Il s’adressait au consul, mais avait étendu l’invitation à tout le monde.
Le consul se tourna vers lui. Pour la première fois, il voyait sous les traits de son ex-adjoint le gouverneur général d’une planète assiégée de l’Hégémonie.
— C’est impossible, Votre Excellence, dit-il. Pour moi, tout au moins. Je ne sais pas ce que décideront les autres.
Les quatre hommes et la femme secouèrent négativement la tête. Silenus et Kassad commencèrent à décharger les bagages. La pluie recommençait à tomber, sous la forme d’une légère bruine issue de nulle part. En cet instant, le consul remarqua la présence de deux glisseurs de combat de la Force qui tournaient au-dessus des toitures avoisinantes. L’obscurité grandissante et leur coque revêtue d’un polymère-caméléon les avaient très bien cachés jusqu’ici, mais la pluie révélait leurs contours.
Naturellement, songea le consul. Le gouverneur général ne se déplace pas sans escorte.

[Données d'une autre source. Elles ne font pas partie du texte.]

-- ==== Sys2Proof/Machine/Step.lean ====
section
/-! DEFINITION. One step of the machine (00_scope.md R7). -/

namespace Sys2Proof.Machine

/-- One step: the turn the agenda puts first. -/
def step (s : State) : Host.Outcome State Fault Refusal := takeTurn s

/-- `s` with the command word accepted and pending and the engine's turn next, so that the next step runs it. The block
fetches no instructions (10_state.md R21): a command is the word in `PEND` (log 2). -/
def State.withFetchWord (s : State) (nbits w : Nat) : State := withPending s nbits w

end Sys2Proof.Machine
end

— Est-ce que les prêtres ont pu se mettre à l’abri ? demanda Brawne Lamia. Y a-t-il eu des survivants quand le Temple a été détruit ?
— Oui, répondit Théo.
Le dictateur de facto de cinq millions d’âmes condamnées ôta ses verres pour les essuyer sur un pan de sa chemise.
— Tous les prêtres du culte gritchtèque, avec leurs acolytes, ont pu s’échapper par les galeries. La foule assiégeait cet endroit depuis des mois. Son chef, une femme nommée Cammon, qui vient de quelque part à l’est de la mer des Hautes Herbes, a donné tout ce qu’il fallait comme avertissements à ceux du Temple avant de lancer ses DL-20.
— Que faisait la police ? demanda le consul. Et les FT ? La Force ?
Théo Lane sourit. En cet instant, il semblait avoir des dizaines d’années de plus que le jeune homme qu’avait connu le consul.
— Vous êtes tous restés en transit pendant trois ans, dit-il. L’univers a changé depuis. Les fidèles du gritche se font tabasser et immoler par le feu dans le Retz tout entier. Imaginez ce que cela peut donner ici. La police de Keats s’occupe uniquement de faire respecter la loi martiale que j’ai décrétée depuis quatorze mois. Les FT et elle ont assisté sans intervenir à la destruction du Temple. J’y étais moi aussi. Il y avait cinq cent mille personnes ici ce soir-là.